A little harsh, right? But many children with special needs have processing problems. Information goes in (hopefully) but after that, you can’t always tell what sticks and what doesn’t. This is especially true if your child is nonverbal. Even before reading Ido in Autismland, I could tell that my daughter had thoughts and ideas far beyond what she was able to express. I always recommend you assume intelligence well beyond your child’s test scores or expressive communication ability.
Why teach visually?
If your child is having problems processing your words or written instructions, images are the way to go. The left side of the brain functions as the verbal processing center. The right side is for storing visual images.
When visual images go into the brain, they go straight into storage without having to process them. This storehouse of images may not make sense to the child as he receives them, but they remain there, waiting until the brain has enough info to process the image into something meaningful.
Think of it like putting a puzzle together without the box. The child has a pile of pieces (images) that don’t make a lot of sense. Little by little the pieces are joined together until enough of the picture emerges and the child has an Aha! Moment where he gets whatever you were trying to teach. Up until that point, the child may have seemed lazy, unmotivated or unwilling to learn. What may look like disobedience can really be your child processing through a problem without enough pieces of the puzzle yet.
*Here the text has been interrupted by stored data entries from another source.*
-- ==== Sys2Proof/Machine/WriteOps.lean ====
section
/-! DEFINITION. Writes of registers by the access codes of their fields (R11-R13), and the registers whose write does more (chapters 1-15). -/

namespace Sys2Proof.Machine

/-- The bits of the RW fields that a plain write stores (R11): all but those of a field that the hardware has updated in this TCLK, which keeps its value. `base` is
the word that the TCLK found. -/
def RegHit.stores (h : RegHit) (base old : Word) : Word :=
  BitVec.ofNat 32 (h.maskOf fun f => f.acc == .rw && ((old ^^^ base) &&& BitVec.ofNat 32 (f.mask h.half)) == 0)

/-- The bits of the W1C fields that a plain write of v clears (R11): those written as 1, but for those that the hardware has set in this TCLK. -/
def RegHit.clears (h : RegHit) (base v : Word) : Word := BitVec.ofNat 32 (h.maskOf fun f => f.acc == .w1c) &&& v &&& base

/-- The word w of a register that held `old` after a plain write (R11): RW fields take the value, W1C fields lose the bits written as 1, everything else stays. -/
def RegHit.written (h : RegHit) (base old v w : Word) : Word :=
  (w &&& ~~~(h.stores base old ||| h.clears base v)) ||| (v &&& h.stores base old)

/-- The interrupt block that an enable or status register belongs to. -/
def intBlkOf : Fam → Option IntBlk
  | .SYS_INTEN | .SYS_INTST => some .sys
  | .FCO_INTEN | .FCO_INTST => some .fco
  | .TRK_INTEN | .TRK_INTST => some .trk
  | .ENC_INTEN | .ENC_INTST => some .enc
  | .CH_INTEN | .CH_INTST => some .ch
  | .PADG_INTEN | .PADG_INTST => some .padg
  | .ADC_INTEN | .ADC_INTST => some .adc
  | .KNK_INTEN | .KNK_INTST => some .knk
  | .PSQ_INTEN | .PSQ_INTST => some .psq
  | .TMR_INTEN | .TMR_INTST => some .tmr
  | .GW_INTEN | .GW_INTST => some .gw
  | .JRN_INTEN | .JRN_INTST => some .jrn
  | .JS_INTEN | .JS_INTST => some .js
  | _ => none

/-- A plain write; a line that rises with it fires its source (R298). -/
def State.plainWrite (s : State) (h : RegHit) (a : Nat) (v : Word) : State :=
  let b := s.baseRd a
  let o := s.rd a
  let s' := (s.wr a (h.written b o v o)).baseWr a (h.written b o v b)
  match intBlkOf h.row.fam with
  | some b => s'.fireRises s (s.sources b h.n)
  | none => s'

/-- A write of MK_FIREDk (R102): a bit clears where the owner of its mark is granted, or the mark has none. -/
def State.firedWrite (s : State) (by_ : Agent) (k : Nat) (v : Word) : State :=
  s.each ((List.range 32).filter fun j => bitsOf v j 1 == 1 &&
      (s.fld MK_CFG_OWNKIND (32 * k + j) == 3 || (match s.ctxOf by_ with | some x => s.grantMark x (32 * k + j) | none => false)))
    fun s j => if bitsOf (s.baseRd (MK_FIRED.addr k)) j 1 = 0 then s else
      (s.setBankBit MK_FIRED (32 * k + j) false).baseWr (MK_FIRED.addr k) (setBits (s.baseRd (MK_FIRED.addr k)) j 1 0)

/-- Of a flash region that a program or erase command works on, the bytes are free from then on (R332). (DESIGN CHOICE: log 49.) -/
def State.flashTouch (s : State) (faddr : Nat) : State :=
  let r := flashRegion faddr
  { s with links := { s.links with flashVer := tput 0 s.links.flashVer r (tget 0 s.links.flashVer r + 1) } }

/-- A write of XSP_CMD (R332) with the flash address of the command, which the controller holds: in the slot that supplied the full image in force it ends
DENIED. (DESIGN CHOICE: log 49.) -/
def State.xspWrite (s : State) (v : Word) (faddr : Nat) : State :=
  if s.flag XSP_CMD_GO then s.setFld XSP_CMD_OP (bitsOf v 0 8)
  else
    let s := s.setFld XSP_CMD_OP (bitsOf v 0 8)
    if bitsOf v 8 1 = 0 then s
    else if s.fld IMG_STATUS_SLOT < 2 ∧ flashRegion faddr = s.fld IMG_STATUS_SLOT then s.setFld XSP_CMD_STATUS 3
    else
      let s := (s.setFld XSP_CMD_GO 1).setFld XSP_CMD_STATUS 0
      ({ s with links := { s.links with xsp := some (bitsOf v 0 8, faddr) } }).flashTouch faddr

/-- The 64-bit RW registers: a write of the whole value (R29, R30). -/
def State.wideWrite (s : State) (by_ : Agent) (h : RegHit) (v : Nat) : State :=
  let lo := BitVec.ofNat 32 v
  let hi := BitVec.ofNat 32 (v / 2 ^ 32)
  match h.row.fam with
  | .TB_NTBASE => (s.ntWrite by_ .base false lo).ntWrite by_ .base true hi
  | .TB_NTOFS => (s.ntWrite by_ .ofs false lo).ntWrite by_ .ofs true hi
  | .TB_NTRATE => (s.ntWrite by_ .rate false lo).ntWrite by_ .rate true hi
  | .TB_NTAPPLY => (s.ntWrite by_ .apply false lo).ntWrite by_ .apply true hi
  | .JS_RELC => s.relcWrite h.n v
  | _ => s

/-- A write of half a 64-bit register (R29). -/
def State.halfWrite (s : State) (by_ : Agent) (h : RegHit) (a : Nat) (v : Word) : State :=
  match h.row.fam with
  | .TB_NTBASE => s.ntWrite by_ .base (h.half == 1) v
  | .TB_NTOFS => s.ntWrite by_ .ofs (h.half == 1) v
  | .TB_NTRATE => s.ntWrite by_ .rate (h.half == 1) v
  | .TB_NTAPPLY => s.ntWrite by_ .apply (h.half == 1) v
  | .JS_RELC =>
    if h.half = 0 then s.splitLow by_ a v
    else
      let (x, s) := s.splitHigh by_ (a - 4) (s.rd (a - 4)).toNat v
      s.relcWrite h.n x
  | _ => s

/-- A write of the register at a that has passed its checks. -/
def State.regWrite (s : State) (by_ : Agent) (h : RegHit) (a : Nat) (v : Word) : State :=
  let n := h.n
  let k := h.k
  match h.row.fam with
  | .SYS_RSTCTL => s.rstWrite v
  | .SYS_SLPCTL => s.slpWrite v
  | .SYS_FNMODE => s.fnmode v
  | .SYS_INTST => (s.plainWrite h a v).when (s.acn.log != [] && s.flag SYS_INTST_ACNLOG) fun s => s.setFld SYS_INTST_ACNLOG 1
  | .IMG_DCTL => s.dctlWrite v
  | .IMG_LOADCTL => s.recoveryGo v
  | .FCO_SAFECLR => s.safeClear v
  | .FCO_SRC => s.sevWrite n v
  | .FCO_KICK => s.kick v
  | .FCO_RDEC => s.retryDecision v
  | .FCO_RCLR => s.retireClear v
  | .FCO_PEND =>
    let c := v &&& s.baseRd a &&& ~~~s.actWord n
    (s.wr a (s.rd a &&& ~~~c)).baseWr a (s.baseRd a &&& ~~~c)
  | .IRT_SRC => s.irtSrcWrite n v
  | .IRT_SWSET => s.swSet n v
  | .IRT_SWCLR => s.swClear n v
  | .IRT_CPEOI => s.irtEoi n v
  | .CPC_CPCTL => s.cpCtl n v
  | .TB_NTCFG => s.when (bitsOf v 8 1 == 1) fun s => s.ntArm
  | .TMR_CTRL => s.tmrCtl n v
  | .TMR_CNT => s.tmrCnt n v
  | .TMR_TOP => s.tmrShadow n false v
  | .TMR_CMP => s.tmrShadow n true v
  | .TMR_CFG | .TMR_TRIG => (s.plainWrite h a v).tmrHolds (n / 8)
  | .TMRG_CFG => (s.plainWrite h a v).tmrFreeze
  | .TRK_CMD => s.trkCmd n v
  | .TRK_SYNCASSERT => s.syncAssert n v
  | .TRK_PCMD => s.pcmd n v
  | .TRK_COR => s.corWrite n k v
  | .MK_POS => s.mkPosWrite n v
  | .MK_FIRED => s.firedWrite by_ n v
  | .ENC_POS => s.encPosWrite n v
  | .CH_EVT => if k = 3 then s.commitEvent by_ n v else s.stageWord (initNo by_) n k v
  | .CH_CMD => s.chCmd n v
  | .CH_PWMPER => s.pwmShadow n false v
  | .CH_PWMDUTY => s.pwmShadow n true v
  | .CH_PWMLOCK => s.pwmLock n v
  | .CH_INJDLY => s.injdly n v
  | .HSK_FORCE => s.huskForce n v
  | .PAD_TEST => s.padTestWrite n v
  | .TDAC_CTRL => s.tdacWrite v
  | .ADC_IN => s.gainWrite n v
  | .ADC_SEQ0 => if s.seqForeign n v then s.busErr else if s.fld ADC_CTRL_STATE n = 0 then s.plainWrite h a v else s
  | .ADC_SEQ1 | .ADC_TSEL => if s.fld ADC_CTRL_STATE n = 0 then s.plainWrite h a v else s
  | .ADC_CFG => if s.fld ADC_CTRL_STATE n = 0 then s.plainWrite h a v else s.plainWrite h a (setBits v ADC_CFG_TMODE.lo 1 (s.fld ADC_CFG_TMODE n))
  | .PSQ_TSEL => if s.fld PSQ_STAT_STATE n = 0 then s.plainWrite h a v else s
  | .ADC_CTRL => s.adcCtl n v
  | .ADC_URG => s.urgWrite n v
  | .ADC_CALDEC => s.when (bitsOf v 0 1 == 1) fun s => s.calCommit n
  | .PSQ_CTRL => s.pqCtl n v
  | .PSQ_TXQ => s.txWrite n v
  | .CAL_CTL => s.calCtl ((s.ctxOf by_).getD noOrigin) v
  | .CAL_WCRC | .CAL_WBUF => s.calBuf a v
  | .ACN_CTL => s.acnCtl v
  | .JRN_HDEC => s.hdecWrite v
  | .JRN_HBUF | .ETH_SAK => s.wr a v
  | .JS_CTRL => s.jsCtrl n v
  | .XSP_CMD =>
    let (f, s) := s.fresh 28
    s.xspWrite v f
  | _ => if h.row.wide then s.halfWrite by_ h a v else s.plainWrite h a v

/-- A write of an address of the register space that has passed its checks (R12, R13): one to a reserved offset, or to a register without a writable field, changes
nothing. -/
def State.addrWrite (s : State) (by_ : Agent) (a : Nat) (v : Word) : State :=
  match lookupReg a with
  | none => s
  | some h => if h.row.readOnly then s else s.regWrite by_ h a v

end Sys2Proof.Machine
end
Your child’s brain has a continually running video camera. Images are constantly being recorded and put into long-term storage even if the brain cannot process them right away. Once they are in the brain, the child has a storehouse of images to pull from to make sense of the world. The images also provide hooks on which to hang more images or to add some verbal teaching.
How to Reverse Engineer Learning
Many textbooks work by feeding students a little information at a time, building to a whole picture. To understand the whole, the student has to be able to retain all the little bits of info taught along the way. This teaching method relies on a strong short-term memory.
For our kids, that does not work too well. They gain understanding better if you give them the whole first, and then “speak to the picture” by taking it apart and showing one piece at a time. Teaching this way is like reverse engineering the topic. As they learn, they have the context of the bits and pieces they are learning so it is easier for them to make sense of the new information.
For example, let’s say you want to make a main dish for dinner using a complex recipe. You’ve read it over and over and can’t quite picture what to do. Then you see a picture of the dish and the recipe suddenly makes sense when you can see the finished product. In other words, you can reverse engineer the recipe a lot easier when you have a picture of the final product.
List of 30 Visual Aids
- Pictures, photographs
- Symbols, Icons
- Infographics, pictographs
- Realia (real world objects)
- Drawings, sketches
- Coloring pages
- Graphic organizers
- Flow Charts
- Mind Maps
- Flash Cards, Card Decks
- Flannel Boards
- Puppets, Toy characters
- Slide shows/presentations
Some of these visual aids, like demonstrations and experiments, are activities where the student can participate to further enhance learning. Other ways to make visual learning more active are things like field trips, crafts, models, dioramas and file folders or lapbooks using foldables.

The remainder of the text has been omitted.